__EXERCISE PROMPT__. For the data below, say how many lines contain "setFrameReady". Only the number should be given.

● ● ●

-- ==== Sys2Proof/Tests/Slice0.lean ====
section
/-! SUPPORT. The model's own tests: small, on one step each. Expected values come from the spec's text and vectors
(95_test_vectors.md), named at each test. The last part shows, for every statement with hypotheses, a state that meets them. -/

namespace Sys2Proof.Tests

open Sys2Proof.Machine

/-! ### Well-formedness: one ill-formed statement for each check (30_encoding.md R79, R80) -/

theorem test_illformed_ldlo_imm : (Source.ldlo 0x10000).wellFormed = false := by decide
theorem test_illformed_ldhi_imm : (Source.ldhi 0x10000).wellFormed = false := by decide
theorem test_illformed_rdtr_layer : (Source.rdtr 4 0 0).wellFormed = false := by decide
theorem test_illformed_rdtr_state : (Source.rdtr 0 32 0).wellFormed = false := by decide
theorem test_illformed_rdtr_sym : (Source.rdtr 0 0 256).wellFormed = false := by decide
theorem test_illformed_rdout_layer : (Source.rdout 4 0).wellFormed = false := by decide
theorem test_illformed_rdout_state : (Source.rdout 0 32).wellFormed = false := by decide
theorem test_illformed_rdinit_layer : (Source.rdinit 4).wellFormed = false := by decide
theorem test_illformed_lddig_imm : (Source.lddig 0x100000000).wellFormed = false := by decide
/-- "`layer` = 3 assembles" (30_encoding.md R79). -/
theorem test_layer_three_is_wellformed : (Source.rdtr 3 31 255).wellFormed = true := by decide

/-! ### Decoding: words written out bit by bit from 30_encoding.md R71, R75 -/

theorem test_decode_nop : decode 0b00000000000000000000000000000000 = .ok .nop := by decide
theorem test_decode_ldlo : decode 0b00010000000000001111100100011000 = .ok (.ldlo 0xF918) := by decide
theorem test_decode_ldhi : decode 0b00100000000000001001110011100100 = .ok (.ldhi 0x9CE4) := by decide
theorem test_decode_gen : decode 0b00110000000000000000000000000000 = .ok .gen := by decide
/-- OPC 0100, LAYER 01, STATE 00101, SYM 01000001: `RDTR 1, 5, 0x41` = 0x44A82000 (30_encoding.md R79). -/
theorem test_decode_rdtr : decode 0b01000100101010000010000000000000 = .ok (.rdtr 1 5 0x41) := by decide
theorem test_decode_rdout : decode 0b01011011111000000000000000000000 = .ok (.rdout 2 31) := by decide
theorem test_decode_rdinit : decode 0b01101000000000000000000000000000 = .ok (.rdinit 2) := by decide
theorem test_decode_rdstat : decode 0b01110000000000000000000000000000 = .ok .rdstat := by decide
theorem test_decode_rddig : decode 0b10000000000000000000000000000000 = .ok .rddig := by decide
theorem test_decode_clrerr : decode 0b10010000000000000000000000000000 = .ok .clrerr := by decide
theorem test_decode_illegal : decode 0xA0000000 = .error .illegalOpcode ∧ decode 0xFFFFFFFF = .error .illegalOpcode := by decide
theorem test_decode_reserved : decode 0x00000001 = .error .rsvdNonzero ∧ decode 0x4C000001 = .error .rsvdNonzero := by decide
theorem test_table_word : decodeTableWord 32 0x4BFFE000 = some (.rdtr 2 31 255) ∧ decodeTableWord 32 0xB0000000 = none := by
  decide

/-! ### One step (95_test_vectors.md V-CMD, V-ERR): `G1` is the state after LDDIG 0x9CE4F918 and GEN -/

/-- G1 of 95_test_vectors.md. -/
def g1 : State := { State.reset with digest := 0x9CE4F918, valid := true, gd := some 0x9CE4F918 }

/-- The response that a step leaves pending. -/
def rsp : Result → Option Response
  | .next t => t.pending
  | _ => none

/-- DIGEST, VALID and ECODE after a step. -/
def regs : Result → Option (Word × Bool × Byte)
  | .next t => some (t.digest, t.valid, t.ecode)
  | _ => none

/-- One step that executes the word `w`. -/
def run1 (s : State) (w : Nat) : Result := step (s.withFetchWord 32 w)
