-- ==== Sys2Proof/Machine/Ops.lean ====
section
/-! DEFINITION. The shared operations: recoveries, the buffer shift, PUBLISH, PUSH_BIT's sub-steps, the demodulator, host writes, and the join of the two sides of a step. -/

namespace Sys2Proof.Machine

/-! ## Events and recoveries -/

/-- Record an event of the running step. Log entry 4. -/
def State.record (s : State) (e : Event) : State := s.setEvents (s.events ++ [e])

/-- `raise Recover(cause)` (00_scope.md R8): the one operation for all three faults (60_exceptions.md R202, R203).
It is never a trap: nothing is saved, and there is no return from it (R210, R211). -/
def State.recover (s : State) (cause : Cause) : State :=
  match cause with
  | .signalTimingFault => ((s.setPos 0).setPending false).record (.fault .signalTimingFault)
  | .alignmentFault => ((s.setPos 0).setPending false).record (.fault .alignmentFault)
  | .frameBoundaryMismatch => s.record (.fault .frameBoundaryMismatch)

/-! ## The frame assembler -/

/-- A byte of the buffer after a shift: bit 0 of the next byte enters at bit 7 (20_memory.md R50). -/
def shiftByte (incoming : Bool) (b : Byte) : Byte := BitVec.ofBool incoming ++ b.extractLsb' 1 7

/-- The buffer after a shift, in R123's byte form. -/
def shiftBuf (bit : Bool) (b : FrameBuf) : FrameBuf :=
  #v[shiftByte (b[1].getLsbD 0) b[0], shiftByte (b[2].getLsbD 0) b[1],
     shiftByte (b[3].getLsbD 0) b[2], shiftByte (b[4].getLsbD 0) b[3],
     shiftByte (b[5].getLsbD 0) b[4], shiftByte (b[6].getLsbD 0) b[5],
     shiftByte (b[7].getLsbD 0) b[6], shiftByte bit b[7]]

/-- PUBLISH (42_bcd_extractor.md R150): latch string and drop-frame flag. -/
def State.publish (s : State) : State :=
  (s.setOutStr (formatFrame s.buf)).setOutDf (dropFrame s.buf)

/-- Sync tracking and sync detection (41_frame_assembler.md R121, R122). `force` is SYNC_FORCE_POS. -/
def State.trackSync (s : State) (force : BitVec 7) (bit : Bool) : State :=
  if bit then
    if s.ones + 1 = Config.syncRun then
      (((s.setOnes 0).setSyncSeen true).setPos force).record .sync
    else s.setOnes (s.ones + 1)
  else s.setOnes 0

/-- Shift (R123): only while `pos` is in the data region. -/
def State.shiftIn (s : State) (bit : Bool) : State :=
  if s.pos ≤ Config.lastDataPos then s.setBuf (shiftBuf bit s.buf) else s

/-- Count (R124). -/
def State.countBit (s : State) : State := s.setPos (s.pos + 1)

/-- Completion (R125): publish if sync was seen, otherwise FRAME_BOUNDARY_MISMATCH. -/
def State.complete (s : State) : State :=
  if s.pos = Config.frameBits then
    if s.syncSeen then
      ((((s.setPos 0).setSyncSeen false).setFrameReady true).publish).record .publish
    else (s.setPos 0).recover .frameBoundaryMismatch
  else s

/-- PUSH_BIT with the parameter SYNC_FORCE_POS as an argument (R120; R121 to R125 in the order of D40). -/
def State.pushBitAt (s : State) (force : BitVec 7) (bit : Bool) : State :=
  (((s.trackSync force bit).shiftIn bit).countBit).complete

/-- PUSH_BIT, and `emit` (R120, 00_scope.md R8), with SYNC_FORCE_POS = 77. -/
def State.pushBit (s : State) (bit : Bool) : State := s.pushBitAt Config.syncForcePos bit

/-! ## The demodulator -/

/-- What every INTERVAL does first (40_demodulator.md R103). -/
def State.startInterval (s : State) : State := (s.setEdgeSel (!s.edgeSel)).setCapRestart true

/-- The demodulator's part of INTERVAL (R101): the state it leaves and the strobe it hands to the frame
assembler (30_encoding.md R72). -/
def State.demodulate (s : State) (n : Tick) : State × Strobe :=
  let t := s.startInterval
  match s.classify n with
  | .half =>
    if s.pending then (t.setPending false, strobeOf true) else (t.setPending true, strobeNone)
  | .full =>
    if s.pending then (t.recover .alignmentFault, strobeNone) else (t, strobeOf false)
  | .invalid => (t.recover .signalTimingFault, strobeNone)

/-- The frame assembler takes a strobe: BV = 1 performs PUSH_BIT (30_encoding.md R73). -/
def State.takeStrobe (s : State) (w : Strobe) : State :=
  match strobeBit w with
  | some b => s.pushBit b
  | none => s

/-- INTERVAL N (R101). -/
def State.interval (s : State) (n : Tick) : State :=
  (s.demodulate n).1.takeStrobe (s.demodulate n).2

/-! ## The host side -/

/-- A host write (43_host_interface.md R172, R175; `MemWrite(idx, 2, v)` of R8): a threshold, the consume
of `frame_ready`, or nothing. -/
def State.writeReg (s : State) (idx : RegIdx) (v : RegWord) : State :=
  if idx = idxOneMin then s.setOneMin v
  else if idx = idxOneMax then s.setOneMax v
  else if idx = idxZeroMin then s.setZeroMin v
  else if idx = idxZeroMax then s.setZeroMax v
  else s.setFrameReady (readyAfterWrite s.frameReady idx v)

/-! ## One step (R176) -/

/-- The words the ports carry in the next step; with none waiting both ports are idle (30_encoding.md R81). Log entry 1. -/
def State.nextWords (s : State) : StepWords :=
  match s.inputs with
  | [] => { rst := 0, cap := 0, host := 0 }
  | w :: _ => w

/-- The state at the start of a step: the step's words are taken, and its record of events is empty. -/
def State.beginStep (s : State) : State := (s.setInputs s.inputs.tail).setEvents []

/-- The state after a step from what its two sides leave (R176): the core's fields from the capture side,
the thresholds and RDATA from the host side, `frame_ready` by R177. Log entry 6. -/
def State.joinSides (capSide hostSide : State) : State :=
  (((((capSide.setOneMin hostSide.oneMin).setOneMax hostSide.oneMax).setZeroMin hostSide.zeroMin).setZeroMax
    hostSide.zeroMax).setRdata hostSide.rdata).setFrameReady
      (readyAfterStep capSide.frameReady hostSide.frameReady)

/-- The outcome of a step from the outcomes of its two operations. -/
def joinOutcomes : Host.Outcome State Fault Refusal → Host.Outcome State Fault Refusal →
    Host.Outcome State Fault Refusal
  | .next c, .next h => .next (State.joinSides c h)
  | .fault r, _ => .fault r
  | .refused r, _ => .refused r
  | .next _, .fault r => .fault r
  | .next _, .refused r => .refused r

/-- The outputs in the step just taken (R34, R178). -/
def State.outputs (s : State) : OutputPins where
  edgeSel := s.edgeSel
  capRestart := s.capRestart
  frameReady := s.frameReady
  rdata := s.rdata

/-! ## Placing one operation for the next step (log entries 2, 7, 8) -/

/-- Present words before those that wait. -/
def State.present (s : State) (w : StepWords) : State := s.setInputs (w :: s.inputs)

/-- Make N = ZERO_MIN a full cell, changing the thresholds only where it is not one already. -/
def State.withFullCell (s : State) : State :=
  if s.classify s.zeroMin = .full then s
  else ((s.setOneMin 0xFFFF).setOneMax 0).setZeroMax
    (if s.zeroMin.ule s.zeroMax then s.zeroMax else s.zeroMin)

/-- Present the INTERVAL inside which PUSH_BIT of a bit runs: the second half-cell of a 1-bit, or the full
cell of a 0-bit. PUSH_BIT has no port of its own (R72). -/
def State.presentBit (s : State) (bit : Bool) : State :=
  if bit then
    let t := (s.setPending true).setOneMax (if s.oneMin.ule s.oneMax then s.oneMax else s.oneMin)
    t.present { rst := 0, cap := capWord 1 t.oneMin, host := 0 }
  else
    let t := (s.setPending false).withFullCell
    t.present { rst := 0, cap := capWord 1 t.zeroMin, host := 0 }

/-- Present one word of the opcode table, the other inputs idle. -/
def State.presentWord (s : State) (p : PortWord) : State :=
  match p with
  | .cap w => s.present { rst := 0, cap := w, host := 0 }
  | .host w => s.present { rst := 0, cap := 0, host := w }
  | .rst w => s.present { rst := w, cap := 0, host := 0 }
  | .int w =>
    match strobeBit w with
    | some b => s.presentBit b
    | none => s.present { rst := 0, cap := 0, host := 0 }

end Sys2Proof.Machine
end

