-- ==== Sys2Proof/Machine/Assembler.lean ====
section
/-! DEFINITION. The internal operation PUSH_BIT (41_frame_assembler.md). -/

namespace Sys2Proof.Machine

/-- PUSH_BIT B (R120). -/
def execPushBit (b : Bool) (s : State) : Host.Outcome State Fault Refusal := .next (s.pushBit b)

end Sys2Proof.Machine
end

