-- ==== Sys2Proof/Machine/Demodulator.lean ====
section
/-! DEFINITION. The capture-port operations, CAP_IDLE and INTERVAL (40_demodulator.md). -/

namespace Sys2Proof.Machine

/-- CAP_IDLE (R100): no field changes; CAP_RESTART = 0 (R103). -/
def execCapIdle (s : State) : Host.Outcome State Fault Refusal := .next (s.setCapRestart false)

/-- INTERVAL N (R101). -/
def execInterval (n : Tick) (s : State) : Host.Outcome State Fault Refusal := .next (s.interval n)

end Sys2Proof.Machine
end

● ● ●

__EXERCISE RESPONSE__. 3